══ Data for this exercise

/-- The operations of spec/opcode_table.json: the instructions, then the events. -/
inductive Instr where
  -- scalar integer (Table 5.6)
  | add (d a : Opnd) (b : SrcB) | sub (d a : Opnd) (b : SrcB) | mul (d a : Opnd) (b : SrcB)
  | mulh (d a : Opnd) (b : SrcB) | mulhu (d a : Opnd) (b : SrcB) | div (d a : Opnd) (b : SrcB)
  | divu (d a : Opnd) (b : SrcB) | rem (d a : Opnd) (b : SrcB) | remu (d a : Opnd) (b : SrcB)
  | and (d a : Opnd) (b : SrcB) | or (d a : Opnd) (b : SrcB) | xor (d a : Opnd) (b : SrcB)
  | shl (d a : Opnd) (b : SrcB) | shr (d a : Opnd) (b : SrcB) | sra (d a : Opnd) (b : SrcB)
  | slt (d a : Opnd) (b : SrcB) | sltu (d a : Opnd) (b : SrcB) | min (d a : Opnd) (b : SrcB)
  | max (d a : Opnd) (b : SrcB) | minu (d a : Opnd) (b : SrcB) | maxu (d a : Opnd) (b : SrcB)
  | clz (d a : Opnd) | ctz (d a : Opnd) | popc (d a : Opnd)
  | bfx (d a : Opnd) (pos len1 : BitVec 6) (sx : Bool)
  | bfi (d a b : Opnd) (pos len1 : BitVec 6)
  | sel (d a b c : Opnd)
  | li (d : Opnd) (imm : BitVec 37) | lih (d a : Opnd) (imm : BitVec 27)
  -- control flow (R134, R135)
  | jmp (off : BitVec 44) | jal (d : Opnd) (off : BitVec 44) | jr (d a : Opnd) (imm : BitVec 16)
  | beq (a b : Opnd) (off : BitVec 37) | bne (a b : Opnd) (off : BitVec 37) | blt (a b : Opnd) (off : BitVec 37)
  | bge (a b : Opnd) (off : BitVec 37) | bltu (a b : Opnd) (off : BitVec 37) | bgeu (a b : Opnd) (off : BitVec 37)
  -- scalar floating point (Table 5.8)
  | fadd (t : FTy) (rm : Rm) (d a b : Opnd) | fsub (t : FTy) (rm : Rm) (d a b : Opnd)
  | fmul (t : FTy) (rm : Rm) (d a b : Opnd) | fdiv (t : FTy) (rm : Rm) (d a b : Opnd)
  | fsqrt (t : FTy) (rm : Rm) (d a : Opnd) | fma (t : FTy) (rm : Rm) (d a b c : Opnd)
  | fmin (t : FTy) (d a b : Opnd) | fmax (t : FTy) (d a b : Opnd)
  | fcmp (t : FTy) (cond : BitVec 3) (d a b : Opnd)
  | fcvt (t : FTy) (rm : Rm) (kind : FCvtKind) (d a : Opnd)
  | fclass (t : FTy) (d a : Opnd)
  -- scalar memory (Tables 10.5, 13.1, 11.2)
  | ld (sz : BitVec 3) (sp : Space) (d a b : Opnd) (imm : BitVec 16)
  | st (sz : BitVec 2) (sp : Space) (d a b : Opnd) (imm : BitVec 16)
  | stPatch (sc : Scope) (o : Ord) (d a b : Opnd) (imm : BitVec 16)
  | amo (op : Aop) (w8 : Bool) (sp : Space) (d a b : Opnd) (imm : BitVec 16)
  | cas (w8 : Bool) (sp : Space) (d a b : Opnd) (imm : BitVec 16)
  | fence (kind : BitVec 3) (sc : Scope) | lsync
  | flush (a b c : Opnd) (imm : BitVec 16) | inval (a b c : Opnd) (imm : BitVec 16)
  -- index and control registers (Tables 5.9, 5.2)
  | ixset (d : BitVec 3) (a : Opnd) | ixget (d : Opnd) (a : BitVec 3)
  | ixadv (d : BitVec 3) (n : SrcB) | ixoff (d : BitVec 3) (n : SrcB)
  | crd (d : Opnd) (n : BitVec 12) | cwr (n : BitVec 12) (a : Opnd) | crsw (d : Opnd) (n : BitVec 12) (a : Opnd)
  | vsetl (d a : Opnd) (f : FmtSel) | vgetcap (d : Opnd) (f : FmtSel)
  | palsel (n : IdxSel 4) | palrd (d a : Opnd) | palwr (a b : Opnd)
  | getid (d : Opnd) (sel : BitVec 4) | heartbeat (a : Opnd)
  -- tags, conversion and single registers
  | vtag (zero : Bool) (d : Opnd) (f : FmtSel) | vgtag (sel : BitVec 2) (d a : Opnd)
  | vcvt (mk : Mk) (rm : Rm) (d a : Opnd) (f : FmtCode) | vresc (mk : Mk) (rm : Rm) (d a b : Opnd)
  | vvalid (sel : BitVec 2) (d a : Opnd)
  | vsave (sc : Scope) (o : Ord) (a b c : Opnd) (imm : BitVec 16)
  | vrstr (sc : Scope) (o : Ord) (d a b : Opnd) (imm : BitVec 16)
  | vmov (mk : Mk) (rm : Rm) (all : Bool) (d a : Opnd)
  | vsplat (mk : Mk) (rm : Rm) (st : BitVec 2) (d a : Opnd) (f : FmtCode)
  | viota (mk : Mk) (rm : Rm) (count : Bool) (d : Opnd) (f : FmtCode)
  | vext (rm : Rm) (d a : Opnd) (e : IdxSel 10) | vins (rm : Rm) (d a : Opnd) (e : IdxSel 10)
  -- elementwise (Table 6.3)
  | vadd (mk : Mk) (rm : Rm) (sat wide : Bool) (d a b : Opnd)
  | vsub (mk : Mk) (rm : Rm) (sat wide : Bool) (d a b : Opnd)
  | vmul (mk : Mk) (rm : Rm) (sat wide : Bool) (d a b : Opnd)
  | vfma (mk : Mk) (rm : Rm) (sat wide : Bool) (d a b c : Opnd)
  | vmin (mk : Mk) (rm : Rm) (sat : Bool) (d a b : Opnd) | vmax (mk : Mk) (rm : Rm) (sat : Bool) (d a b : Opnd)
  | vabs (mk : Mk) (rm : Rm) (sat : Bool) (d a : Opnd) | vneg (mk : Mk) (rm : Rm) (sat : Bool) (d a : Opnd)
  | vdiv (mk : Mk) (rm : Rm) (sat : Bool) (d a b : Opnd)
  | vsqrt (mk : Mk) (rm : Rm) (d a : Opnd) | vrsqrt (mk : Mk) (rm : Rm) (d a : Opnd)
  | vrcp (mk : Mk) (rm : Rm) (d a : Opnd) | vexp2 (mk : Mk) (rm : Rm) (d a : Opnd)
  | vlog2 (mk : Mk) (rm : Rm) (d a : Opnd)
  | vclip (mk : Mk) (rm : Rm) (sat : Bool) (d a b c : Opnd)
  | vcmp (mk : Mk) (cond : BitVec 3) (d a b : Opnd)
  | vsel (mk : Mk) (rm : Rm) (sat : Bool) (d a b c : Opnd)
  | vand (mk : Mk) (d a b : Opnd) | vor (mk : Mk) (d a b : Opnd) | vxor (mk : Mk) (d a b : Opnd)
  | vnot (mk : Mk) (d a : Opnd)
  | vshl (mk : Mk) (d a : Opnd) (b : IdxSel 6) | vshr (mk : Mk) (d a : Opnd) (b : IdxSel 6)
  | vsra (mk : Mk) (d a : Opnd) (b : IdxSel 6)
  -- reductions, cross-lane, packing, masks
  | vrsum (mk : Mk) (rm : Rm) (sat wide : Bool) (d a : Opnd)
  | vrmax (mk : Mk) (rm : Rm) (sat wide : Bool) (d a : Opnd)
  | vrmin (mk : Mk) (rm : Rm) (sat wide : Bool) (d a : Opnd)
  | vscan (mk : Mk) (rm : Rm) (sat wide : Bool) (op : BitVec 2) (d a : Opnd)
  | vslup (mk : Mk) (rm : Rm) (d a : Opnd) (n : SrcB) | vsldn (mk : Mk) (rm : Rm) (d a : Opnd) (n : SrcB)
  | vshuf (mk : Mk) (rm : Rm) (d a b : Opnd)
  | vcomp (mk : Mk) (rm : Rm) (d a : Opnd) | vexpd (mk : Mk) (rm : Rm) (d a : Opnd)
  | vzip (mk : Mk) (rm : Rm) (mode : BitVec 2) (d a b : Opnd)
  | vunpk (mk : Mk) (d a : Opnd) (w1 : BitVec 4) (f : FmtCode)
  | vpack (mk : Mk) (sat : Bool) (d a : Opnd) (w1 : BitVec 4)
  | vlook (mk : Mk) (rm : Rm) (d a b : Opnd)
  | vtopk (mk : Mk) (rm : Rm) (d a c : Opnd) (k : BitVec 11) (bs : BitVec 3)
  | vdot4 (mk : Mk) (rm : Rm) (sat : Bool) (d a b : Opnd)
  | mlog (tt : BitVec 4) (d a b : Opnd) | mpop (d a : Opnd) | mfirst (d a : Opnd) | mset (d : Opnd) (n : SrcB)
  | mtov (mk : Mk) (rm : Rm) (d a : Opnd) (f : FmtCode) | vtom (mk : Mk) (d a : Opnd)
  -- vector memory (Table 10.6) and manifests (Table 10.4)
  | vld (mk : Mk) (rm : Rm) (ql : Qual) (trim : Bool) (d a b : Opnd) (imm : BitVec 16)
  | vlds (mk : Mk) (rm : Rm) (ql : Qual) (d a b : Opnd) (imm : BitVec 16)
  | vldx (mk : Mk) (rm : Rm) (ql : Qual) (d a b : Opnd) (imm : BitVec 16)
  | vldf (mk : Mk) (rm : Rm) (ql : Qual) (d a b : Opnd) (imm : BitVec 16)
  | vldm (mk : Mk) (rm : Rm) (sp : Space) (d : Opnd) (h : BitVec 4) (b c : Opnd)
  | vldg (mk : Mk) (rm : Rm) (sp : Space) (d : Opnd) (h : BitVec 4) (b c : Opnd) (k : BitVec 4)
  | vst (mk : Mk) (rm : Rm) (sp : Space) (d a b : Opnd) (imm : BitVec 16)
  | vsts (mk : Mk) (rm : Rm) (sp : Space) (d a b : Opnd) (imm : BitVec 16)
  | vstx (mk : Mk) (rm : Rm) (sp : Space) (d a b : Opnd) (imm : BitVec 16)
  | vstm (mk : Mk) (rm : Rm) (sp : Space) (d : Opnd) (h : BitVec 4) (b c : Opnd)
  | vstg (mk : Mk) (rm : Rm) (sp : Space) (d : Opnd) (h : BitVec 4) (b c : Opnd) (k : BitVec 4)
  | vamo (mk : Mk) (op : Aop) (noret : Bool) (sp : Space) (d a b c : Opnd) (e : BitVec 11)
  | mnf (d : BitVec 4) (a b : Opnd) (imm : BitVec 16) | mnfget (d : Opnd) (h : BitVec 4) (sel : BitVec 4)
  | mnfset (add : Bool) (d : BitVec 4) (a : Opnd) (sel : BitVec 4)
  -- canvases (Table 7.3)
  | czero (d : BitVec 3) (cf : FmtCode) (mr : IdxSel 8)
  | cop (mk : Mk) (rm : Rm) (d : BitVec 3) (a b : Opnd)
  | copk (mk : Mk) (rm : Rm) (d : BitVec 3) (a b : Opnd) (k : BitVec 4)
  | crrow (mk : Mk) (rm : Rm) (sat : Bool) (d : Opnd) (c : BitVec 3) (x : IdxSel 8) (f : FmtCode)
  | crcol (mk : Mk) (rm : Rm) (sat hi : Bool) (d : Opnd) (c : BitVec 3) (x : IdxSel 8) (f : FmtCode)
  | cwrow (mk : Mk) (rm : Rm) (d : BitVec 3) (x : IdxSel 8) (b : Opnd)
  | cwcol (mk : Mk) (rm : Rm) (hi : Bool) (d : BitVec 3) (x : IdxSel 8) (b : Opnd)
  | cld (rm : Rm) (atom : Bool) (sp : Space) (d : BitVec 3) (h : BitVec 4) (b c : Opnd) (ncol : BitVec 9)
  | cst (rm : Rm) (atom : Bool) (sp : Space) (d : BitVec 3) (h : BitVec 4) (b c : Opnd) (ncol : BitVec 9)
  | cjoin (d : BitVec 3) (j : JoinSel)
  | cstj (rm : Rm) (sc : Scope) (o : Ord) (d : BitVec 3) (h : BitVec 4) (b c : Opnd)
  | cadd (rm : Rm) (d a b : BitVec 3) | cstat (d : Opnd) (c : BitVec 3) (sel : BitVec 3)
  -- copy streams (Table 14.3) and queues (Table 8.2)
  | cpstart (k : BitVec 4) (h : BitVec 4) (b c : Opnd) (ncol : BitVec 16)
  | cpgather (mk : Mk) (k : BitVec 4) (h : BitVec 4) (b c : Opnd) (ncol : BitVec 16)
  | cpscatter (rm : Rm) (k : BitVec 4) (h : BitVec 4) (b c : Opnd) (ncol : BitVec 16)
  | cpwait (sc : Scope) (part : Option Opnd) (d : Opnd) (k : BitVec 4)
  | cpavail (d : Opnd) (k : BitVec 4) (sel : BitVec 2) | cpresume (d : Opnd) (k : BitVec 4) (mode : BitVec 2)
  | cpcancel (k : BitVec 4)
  | qbind (d : BitVec 3) (a : Opnd) | qclose (a : BitVec 3) | qstat (d : Opnd) (a : BitVec 3)
  -- strands (chapter 4)
  | launch (d a : Opnd) | exit | yield | bar (id : BitVec 2)
  | waitw (cond : BitVec 3) (sc : Scope) (d a b c : Opnd) (imm : BitVec 16)
  | wake (sc : Scope) (a b : Opnd) (imm : BitVec 16) | snext (d : Opnd)
  -- exchange (Table 15.6)
  | xopen (d a : Opnd) | xsend (d a : Opnd) (h : BitVec 4) (c : Opnd)
  | xred (mode : BitVec 2) (rm : Rm) (d a : Opnd) (hb hc : BitVec 4)
  | xwait (sc : Scope) (d a b : Opnd) | xclose (a : Opnd)
  -- traps, context and system (chapters 9, 16, 17)
  | trap (imm : BitVec 16) | tret | brk (imm : BitVec 16)
  | ctxsave (vec dirty msks mnfs : Bool) (d : Opnd) (base : CtxBase) (imm : BitVec 16)
  | ctxrstr (lzy : Bool) (base : CtxBase) (imm : BitVec 16)
  | tlbinv (ty : BitVec 3) (a b : Opnd)
  | rcstart (rm : Rm) (d a b : Opnd) (f : FmtCode) | rcstat (d : Opnd) (page : Bool)
  | kdsetAssign (d a b c : Opnd) | kdsetNewkey (d a b c : Opnd) | kdsetRetire (d a b c : Opnd)
  | homemap (d a b : Opnd) | idle (d a : Opnd)
  -- events: admission, parking and memory
  | evTeamAdmission | evPreemption (team : Nat) | evTeamReclaim (team : Nat) | evCaravanCompletion (caravan : Nat)
  | evWaitwReevaluate (sid : Nat) | evIdleWake (sid : Nat)
  | evAccessPerform (core track : Nat)
  | evAtomicApply (pa : Nat) (w8 : Bool) (op : Aop) (v : Word) (x : AtomicArg)
  | evPriResponse (p : HostPage) (ok : Bool) | evHostInvalidation (p : HostPage)
  -- events: engines
  | evCopyRowRequest (team k : Nat) | evCopyRowComplete (team k row : Nat) | evCopyRowFault (team k row : Nat)
  | evRecodePageStart (vi : Nat) | evRecodePageReencode (vi : Nat)
  | evFrameMigration (frame : Nat) | evFrameSwitch (frame : Nat)
  | evTileCapacityGrant | evTileLineReserve (tile : Nat) | evTileCommit (tile : Nat) | evTileRelease (tile : Nat)
  -- a send from rank `src` lands at rank `dst`: this endpoint's own send, or a peer's, with its sequence number, its offset and
  -- its lines with their tags. `fate` is what becomes of it: at this endpoint's own send, what its peer answers.
  | evXsendLanding (vi chan seq src dst off : Nat) (lines : List (List Byte × BitVec 16)) (fate : Landing)
  | evXredReduce (vi chan seq : Nat) (peers : List PeerPart)
  | evExchangeOpComplete (vi chan seq : Nat) | evExchangePeerTimeout (vi chan rank : Nat)
  | evExchangePeerClose (vi chan rank : Nat)
  -- events: traps, watchdog, errors
  | evAsyncTrapDelivery (sid : Nat) | evWatchdogExpiry (sid : Nat) | evEphemeralExpiry (line : Nat)
  -- in a line of memory, or of the scratchpad of a team
  | evSoftError (team : Option Nat) (line : Nat) (correctable : Bool)
  -- the end of a die's command stands here with the events that the engines raise
  | evDctlCommandDone (die : Nat) (ok : Bool) (repair : Nat)
  -- events: host port and links
  -- a write may carry the attributes of relaxed ordering and of ID-based ordering (R298)
  | evHostWrite (vi off : Nat) (data : List Byte) (relaxed ido : Bool) | evTagWindowWrite (vi off : Nat) (tag : BitVec 16)
  | evHostRead (vi : Nat) (a : HostAddr) (n : Nat) | evMmioRegisterWrite (r : BarReg) (v : Word)
  | evHostAtomicop (vi off : Nat) (w8 : Bool) (op : HostAtomic) (v : Word)
  -- of n bytes, read or written; its completion carries its tag
  | evCxlMemRequest (pa : Nat) (write : Bool) (data : List Byte) (n tag : Nat)
  | evWeatreInboundRequest (src : Nat) (req : WeatreReq)
  | evFlitRetry (link : Nat) | evLinkFailure (link : Nat) | evDeviceUnreachable (dev : Nat)
  | evLinkLayerRetry (port : Nat) | evLongHaulAck (port bytes : Nat) | evLhcfgWrite (port : Nat) (v : Word)
  | evQuotaRecordWrite (vi off : Nat) (v : Word) | evViReset (vi : Nat) | evViResetComplete (vi : Nat)
  | evCounterSnapshot (vi : Nat) | evCounterClear (vi : Nat)
  | evEvqheadWrite (vi : Nat) (v : Word) | evEvqstatWrite (vi : Nat) (v : Word) | evMailboxDoorbell
  | evDctlAdmit (die : Nat) (v : Word) | evDctlDrain (die : Nat) | evDctlWb (die : Nat) | evDctlMig (die : Nat)
  | evDctlQuiesce (die : Nat) | evDctlRst (die : Nat) | evDctlRetrain (die : Nat)
  | evOperatingPointChange (island point : Nat) | evPcapEstimate (e : PowerEstimate) | evThermalTrip
  | evThermalReset
  -- events: boot
  | evDeviceReset | evBootPuf (ok : Bool) | evBootDhcp (ok : Bool) | evBootFetch (ok : Bool) (img : BootFile)
  -- BIST: the array dies that passed, and those whose self-repair found spare rows enough
  | evBootVerify (c : ImageCheck) | evBootRetry | evBootBist (pass spare : BitVec 4)
  | evBootDice
  | evMonitorStart (keys : BootKeys)
  | evLinkStateChange (link : Nat) (up : Bool) | evExchangePeerOpen (vi chan rank : Nat)
  | evEthernetTransportGaveUp (vi chan rank : Nat) | evConfigurationRequest (fn : Nat)
deriving DecidableEq, Repr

════

Using the entries above, extract exactly the span from the line with "-- events: engines" to the line with "-- events: traps, watchdog, errors", both lines included; leave out everything else.

Exercise output:
  -- events: engines
  | evCopyRowRequest (team k : Nat) | evCopyRowComplete (team k row : Nat) | evCopyRowFault (team k row : Nat)
  | evRecodePageStart (vi : Nat) | evRecodePageReencode (vi : Nat)
  | evFrameMigration (frame : Nat) | evFrameSwitch (frame : Nat)
  | evTileCapacityGrant | evTileLineReserve (tile : Nat) | evTileCommit (tile : Nat) | evTileRelease (tile : Nat)
  -- a send from rank `src` lands at rank `dst`: this endpoint's own send, or a peer's, with its sequence number, its offset and
  -- its lines with their tags. `fate` is what becomes of it: at this endpoint's own send, what its peer answers.
  | evXsendLanding (vi chan seq src dst off : Nat) (lines : List (List Byte × BitVec 16)) (fate : Landing)
  | evXredReduce (vi chan seq : Nat) (peers : List PeerPart)
  | evExchangeOpComplete (vi chan seq : Nat) | evExchangePeerTimeout (vi chan rank : Nat)
  | evExchangePeerClose (vi chan rank : Nat)
  -- events: traps, watchdog, errors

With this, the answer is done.